Google didn’t solve the clutter problem the old Gemini app had; it merely moved the clutter to a new place. Now, the combined attachments and tools menu is overstuffed with options, including the Personal Intelligence toggle. The result is having to scroll horizontally to choose between supported attachment types, because they don’t all fit in the crowded selection page at once.
Even the sidebar feels overwhelmed by options. It now includes buttons for New chat, Search chats, Images, Videos, and Library, as well as sections for Notebooks and Recents. Scroll down, and you’ll see the new home for your Google account and Gemini app settings.
I’m hoping Google will quickly adjust the Neural Expressive homepage to address these issues. It already fixed one of my gripes. When the new Android app first began rolling out on Monday, May 18, the model picker was only identifiable by a small chevron near the sidebar button (shown in a screenshot above). Now, the chevron dropdown shows the model you’re currently using, making it clear that this is the new home for the model picker.
Make similar changes to the combined attachments and tools menu, and Neural Expressive could be perfect.
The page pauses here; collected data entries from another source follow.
-- ==== Sys2Proof/Config.lean ====
section
/-! DEFINITION. The configuration record `Cfg` of spec/00_scope.md R5, the configuration the machine
holds right after reset, and the free values: constants with no body that stand for what the spec leaves
unspecified. -/

namespace Sys2Proof

/-- `CODEC` (R5, R100): a closed set of two variants. The generator of the CRC variant is the field `g`
of `Cfg`, as in the register map of spec/10_state.md R32. -/
inductive CodecKind where
  | parity
  | crc
  deriving DecidableEq, Repr

/-- `Cfg` (R5). `none` in a capacity or in `timeW` is the spec's "unbounded". -/
structure Cfg where
  /-- `START`. -/
  start : Byte
  /-- `STOP`. -/
  stop : Byte
  /-- `ESCAPE`. -/
  escape : Byte
  /-- `CODEC`. -/
  codec : CodecKind
  /-- `G`: bit `i` is the coefficient of `x^i`, the leading term included. -/
  g : Nat
  /-- `N` (`SEQ_MOD`). -/
  seqMod : Nat
  /-- `T` (`RETRANSMIT_TIMEOUT`). -/
  timeout : Nat
  /-- `TIME_W`. -/
  timeW : Option Nat
  /-- `MAX_PAYLOAD`. -/
  maxPayload : Option Nat
  /-- `RXBUF_CAP`. -/
  rxbufCap : Option Nat
  /-- `TXQ_DEPTH`. -/
  txqDepth : Option Nat
  deriving DecidableEq, Repr

/-- The configuration `State.reset` holds: the spec's default for every field that has one (R5), and for
the OPEN fields `CODEC`, `G`, `T`, `TIME_W` the default configuration of spec/95_test_vectors.md with
`T = 10`. DESIGN CHOICE (log entry 5), unsafe for a claim about `State.reset` alone: every other
configuration is reached by a RESET operation. -/
def Cfg.default : Cfg where
  start := 0x7B
  stop := 0x7D
  escape := 0x5C
  codec := .parity
  g := 0
  seqMod := 128
  timeout := 10
  timeW := none
  maxPayload := none
  rxbufCap := none
  txqDepth := none

/-- FREE VALUE (log entry 8, safe): what `pendingFrame` holds once it becomes unspecified
(spec/93_implementation_defined.md U2). The argument is the counter `State.freeCount`. -/
opaque Config.freeFrame : Nat → Bytes

/-- FREE VALUE (log entry 8, safe): what `pendingTimestamp` holds once it becomes unspecified (U2). -/
opaque Config.freeTime : Nat → Nat

/-- FREE VALUE (log entry 10, safe): the value CRC_REMAINDER returns for a generator with
`deg(G) <= 0`, for which spec/40_codec.md R102 states no result. -/
opaque Config.crcOfShortGenerator : Bytes → Nat → Nat

end Sys2Proof
end

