-- ==== Sys2Proof/Machine/Operands.lean ====
section
/-! DEFINITION. The operand forms: elapsed time (spec/42_arq.md R152), sequence numbers (R149 and
spec/10_state.md R22, R23), and the fields of a body (spec/30_encoding.md R75, spec/42_arq.md R143). -/

namespace Sys2Proof.Machine

/-! ## Time (R152) -/

/-- `elapsed(now, ts) = (now - ts) mod 2^TIME_W`; with `TIME_W = unbounded`, `now - ts`. -/
def elapsed (c : Cfg) (now ts : Nat) : Nat :=
  match c.timeW with
  | none => now - ts
  | some w => (BitVec.ofNat w now - BitVec.ofNat w ts).toNat

/-- With `TIME_W = unbounded`, `now` is smaller than the earlier time `ts`. A finite width does not see a
backward step (U3). -/
def timeBackward (c : Cfg) (now ts : Nat) : Bool :=
  c.timeW == none && decide (now < ts)

/-! ## Sequence numbers -/

/-- `(seq + 1) mod N`. -/
def nextSeq (c : Cfg) (seq : Byte) : Byte := BitVec.ofNat 8 ((seq.toNat + 1) % c.seqMod)

/-- `dist = (e - s) mod N` (R149), for `s` and `e` in `0 .. N-1`. -/
def seqDist (c : Cfg) (s e : Byte) : Nat := (e.toNat + c.seqMod - s.toNat) % c.seqMod

/-- `earlier(s, e)` iff `1 <= dist <= floor(N / 2)` (R149). -/
def earlier (c : Cfg) (s e : Byte) : Bool :=
  decide (1 ≤ seqDist c s e) && decide (seqDist c s e ≤ c.seqMod / 2)

/-! ## The fields of a body (R143), for a body of at least `2 + W` bytes -/

/-- `flag = raw[0]`. -/
def bodyFlag (raw : Bytes) : Byte := raw.getD 0 0

/-- `seq = raw[1]`. -/
def bodySeq (raw : Bytes) : Byte := raw.getD 1 0

/-- `payload = raw[2 : len(raw) - W]`. -/
def bodyPayload (c : Cfg) (raw : Bytes) : Bytes := (raw.take (raw.length - c.checksumBytes)).drop 2

end Sys2Proof.Machine
end

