/-- R110: Parity is the CRC of `x + 1`, but for the pad bits VERIFY tests. -/
def Obligations.ParityIsCrcOfXPlusOne : Prop :=
  ∀ (bytes : Bytes) (s sp sc : State), s.fault = false →
    sp = { s with cfg := { s.cfg with codec := .parity } } →
    sc = { s with cfg := { s.cfg with codec := .crc, g := 3 } } →
    (∃ p : Bool, exec (.parity bytes) s = .next { s.begin with result := .bit p } ∧
      exec (.crcRemainder bytes 3) s = .next { s.begin with result := .remainder p.toNat }) ∧
    (bytes ≠ [] → ∃ full, exec (.appendChecksum bytes) sp = .next { sp.begin with result := .bytes full } ∧
      exec (.appendChecksum bytes) sc = .next { sc.begin with result := .bytes full }) ∧
    exec (.verify bytes) sc = .next { sc.begin with
      result := .verdict (decide (2 ≤ bytes.length ∧ onesCount bytes % 2 = 0)) } ∧
    exec (.verify bytes) sp = .next { sp.begin with
      result := .verdict (decide (2 ≤ bytes.length ∧ onesCount bytes % 2 = 0 ∧
        (bytes.getLast? = some 0x00 ∨ bytes.getLast? = some 0x80))) }

/-- R111: a generator of one term is valid and detects nothing. -/
def Obligations.SingleTermGeneratorDetectsNothing : Prop :=
  ∀ (bytes : Bytes) (d : Nat) (s : State), s.fault = false → 1 ≤ d →
    s.cfg.codec = .crc → s.cfg.g = 2 ^ d →
    s.cfg.valid = ({ s.cfg with codec := .parity } : Cfg).valid ∧
    exec (.crcRemainder bytes (2 ^ d)) s = .next { s.begin with result := .remainder 0 } ∧
    (bytes ≠ [] → exec (.appendChecksum bytes) s =
      .next { s.begin with result := .bytes (bytes ++ List.replicate ((d + 7) / 8) 0) }) ∧
    exec (.verify bytes) s =
      .next { s.begin with result := .verdict (decide ((d + 7) / 8 + 1 ≤ bytes.length)) }

/-! ## Framer -/

/-- R121: ENCODE puts the delimiters around the stuffed body. -/
def Obligations.EncodeStuffsReservedBytes : Prop :=
  ∀ (body : Bytes) (s : State), s.fault = false →
    ∃ wire, exec (.encode body) s = .next { s.begin with result := .bytes wire } ∧
      wire = [s.cfg.start] ++
        (body.map fun b =>
          if b = s.cfg.start ∨ b = s.cfg.stop ∨ b = s.cfg.escape then [s.cfg.escape, b] else [b]).flatten ++
        [s.cfg.stop] ∧
      wire.length = 2 + body.length + body.countP s.cfg.isReserved

/-- R126: TRY_DECODE takes ENCODE back, behind garbage and before any tail, and ENCODE leaves no unescaped
reserved byte between the delimiters. -/
def Obligations.EncodedFrameDecodesBack : Prop :=
  ∀ (body garbage tail : Bytes) (s : State), s.fault = false → s.cfg.reservedDistinct = true →
    s.cfg.start ∉ garbage → endsInEscape s.cfg garbage = false →
    ∃ wire, exec (.encode body) s = .next { s.begin with result := .bytes wire } ∧
      exec .tryDecode { s with rxbuf := garbage ++ wire ++ tail } =
        .next { s.begin with
          rxbuf := tail
          result := .frame body
          events := if garbage = [] then [] else [.garbage garbage.length] } ∧
      (∃ inner, wire = [s.cfg.start] ++ inner ++ [s.cfg.stop] ∧ endsInEscape s.cfg inner = false ∧
        s.cfg.start ∉ unescaped s.cfg inner ∧ s.cfg.stop ∉ unescaped s.cfg inner)

/-- R122, R125: one call of TRY_DECODE takes the first frame of the stream, or answers `incomplete` and
keeps what a longer buffer still needs; it writes `rxbuf`, the result and the events only. R123, R124, R195: its
events are one count of the garbage before the `START`, if there is any, and then one for each `START` inside a
frame. -/
def Obligations.TryDecodeTakesFirstFrame : Prop :=
  ∀ s : State, s.fault = false →
    ∃ t taken, exec .tryDecode s = .next t ∧ s.rxbuf = taken ++ t.rxbuf ∧
      t = { s.begin with rxbuf := t.rxbuf, result := t.result, events := t.events } ∧
      (∀ e ∈ t.events, e.framing = true) ∧
      let reported := framesReported s.cfg .hunt 0 0 s.rxbuf
      ((∃ body garbage resyncs, t.result = .frame body ∧ 2 ≤ taken.length ∧
          streamRun s.cfg .hunt taken = (.hunt, [body]) ∧
          reported.1.head? = some ⟨garbage, resyncs, body⟩ ∧ t.events = framingEvents garbage resyncs) ∨
        (t.result = .incomplete ∧ settled s.cfg t.rxbuf ∧
          streamRun s.cfg .hunt s.rxbuf = ((streamRun s.cfg .hunt t.rxbuf).1, []) ∧
          reported.1 = [] ∧ t.events = framingEvents reported.2.1 reported.2.2))
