-- ==== Sys2Proof/Laws/Ops.lean ====
section
/-! SUPPORT. One lemma per shared operation of Machine/Ops.lean and Machine/Operands.lean that says
everything it can answer. -/

namespace Sys2Proof.Machine

/-! ## answer and operation -/

theorem answer_eq_next {x : Except Refusal State} {t : State} : answer x = .next t ↔ x = .ok t := by
  cases x <;> simp [answer]

theorem answer_eq_refused {x : Except Refusal State} {r : Refusal} : answer x = .refused r ↔ x = .error r := by
  cases x <;> simp [answer]

theorem answer_ne_fault {x : Except Refusal State} {e : Fault} : answer x ≠ .fault e := by
  cases x <;> simp [answer]

/-- Everything `operation` can answer with a next state. -/
theorem operation_eq_next {s t : State} {k : State → Except Refusal State} :
    operation s k = .next t ↔ s.fault = false ∧ k s.begin = .ok t := by
  cases h : s.fault <;> simp [operation, h, answer_eq_next]

/-- Everything `operation` can refuse. -/
theorem operation_eq_refused {s : State} {k : State → Except Refusal State} {r : Refusal} :
    operation s k = .refused r ↔
      (s.fault = true ∧ r = .faulted) ∨ (s.fault = false ∧ k s.begin = .error r) := by
  cases h : s.fault
  · simp [operation, h, answer_eq_refused]
  · simp [operation, h, eq_comm]

theorem operation_ne_fault {s : State} {k : State → Except Refusal State} {e : Fault} :
    operation s k ≠ .fault e := by
  cases h : s.fault <;> simp [operation, h, answer_ne_fault]

/-- An operation on an endpoint that is not faulted runs. -/
theorem operation_of_not_fault {s : State} (h : s.fault = false) (k : State → Except Refusal State) :
    operation s k = answer (k s.begin) := by
  simp [operation, h]

/-! ## capacities and the receive buffer -/

@[simp] theorem fits_none (n : Nat) : fits none n = true := rfl

@[simp] theorem fits_some (k n : Nat) : fits (some k) n = decide (n ≤ k) := rfl

theorem fits_zero (cap : Option Nat) : fits cap 0 = true := by cases cap <;> simp

theorem fits_mono {cap : Option Nat} {m n : Nat} (h : fits cap n = true) (hmn : m ≤ n) : fits cap m = true := by
  cases cap with
  | none => rfl
  | some k => simp at *; omega

theorem bufAppend_eq_ok {s t : State} {bytes : Bytes} :
    s.bufAppend bytes = .ok t ↔
      fits s.cfg.rxbufCap (s.rxbuf.length + bytes.length) = true ∧ t = { s with rxbuf := s.rxbuf ++ bytes } := by
  unfold State.bufAppend
  rw [List.length_append]
  split <;> rename_i h
  · simp only [Except.ok.injEq, h, true_and]
    exact eq_comm
  · simp [h]

theorem bufAppend_eq_error {s : State} {bytes : Bytes} {r : Refusal} :
    s.bufAppend bytes = .error r ↔
      fits s.cfg.rxbufCap (s.rxbuf.length + bytes.length) = false ∧ r = .rxbufOverflow := by
  unfold State.bufAppend
  rw [List.length_append]
  split <;> rename_i h
  · simp [h]
  · simp only [Except.error.injEq, Bool.not_eq_true] at h ⊢
    simp only [h, true_and]
    exact eq_comm

/-! ## time -/

theorem timeOperand_unbounded {c : Cfg} (h : c.timeW = none) (now : Nat) : timeOperand c now = now := by
  simp [timeOperand, h]

theorem timeOperand_width {c : Cfg} {w : Nat} (h : c.timeW = some w) (now : Nat) :
    timeOperand c now = now % 2 ^ w := by
  simp [timeOperand, h]

@[simp] theorem timeOperand_idem (c : Cfg) (now : Nat) : timeOperand c (timeOperand c now) = timeOperand c now := by
  unfold timeOperand
  split <;> simp

theorem elapsed_unbounded {c : Cfg} (h : c.timeW = none) (now ts : Nat) : elapsed c now ts = now - ts := by
  simp [elapsed, h]

theorem elapsed_width {c : Cfg} {w : Nat} (h : c.timeW = some w) (now ts : Nat) :
    (elapsed c now ts : Int) = ((now : Int) - ts) % 2 ^ w := by
  simp only [elapsed, h, BitVec.toNat_sub, BitVec.toNat_ofNat]
  have hts : ts % 2 ^ w < 2 ^ w := Nat.mod_lt _ (by positivity)
  rw [Int.natCast_mod, Int.natCast_add, Int.natCast_sub hts.le]
  push_cast
  apply Int.emod_emod_of_dvd _ (dvd_refl _) |>.symm.trans
  rw [Int.emod_emod_of_dvd _ (dvd_refl _)]
  have : ((2 : Int) ^ w - ts % 2 ^ w + now % 2 ^ w) = (now - ts) + 2 ^ w * (1 + ts / 2 ^ w - now / 2 ^ w) := by
    have h1 := Int.emod_add_mul_ediv (ts : Int) (2 ^ w)
    have h2 := Int.emod_add_mul_ediv (now : Int) (2 ^ w)
    linear_combination h2 - h1
  rw [this, Int.add_mul_emod_self_left]

theorem timeBackward_iff {c : Cfg} {now ts : Nat} : timeBackward c now ts = true ↔ c.timeW = none ∧ now < ts := by
  simp [timeBackward]

/-! ## sequence numbers -/

theorem nextSeq_toNat {c : Cfg} (h : 0 < c.seqMod ∧ c.seqMod ≤ 256) (q : Byte) :
    (nextSeq c q).toNat = (q.toNat + 1) % c.seqMod := by
  have := Nat.mod_lt (q.toNat + 1) h.1
  simp only [nextSeq, BitVec.toNat_ofNat]
  exact Nat.mod_eq_of_lt (by omega)

theorem seqDist_eq_emod {c : Cfg} {s e : Byte} (hs : s.toNat < c.seqMod) :
    (seqDist c s e : Int) = ((e.toNat : Int) - s.toNat) % c.seqMod := by
  unfold seqDist
  rw [Int.natCast_mod, Int.natCast_sub (by omega)]
  push_cast
  rw [show ((e.toNat : Int) + c.seqMod - s.toNat) = (e.toNat - s.toNat) + c.seqMod by ring,
    Int.add_emod_right]

end Sys2Proof.Machine
end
The old Gemini app was uglier, but more useful

Brady Snyder / Android Authority
As this appears to be a server-side rollout, I’ve been able to use the new Neural Expressive design language and the old Gemini app user interface side-by-side on different Android phones. There’s no doubt which one looks better — it’s the fresh Neural Expressive app by a mile. But in terms of functionality and utility, I consistently find myself wanting to use the old app.
The minimal homepage redesign is just a facade, and all the options are consolidated and buried behind new menus and pages. It’ll make it harder for new Gemini users to figure out the Android app, because it’s not as obvious where things are. The Gemini Live experience was upgraded to become more stylish and more functional, and I wish the main Gemini homepage got the same treatment.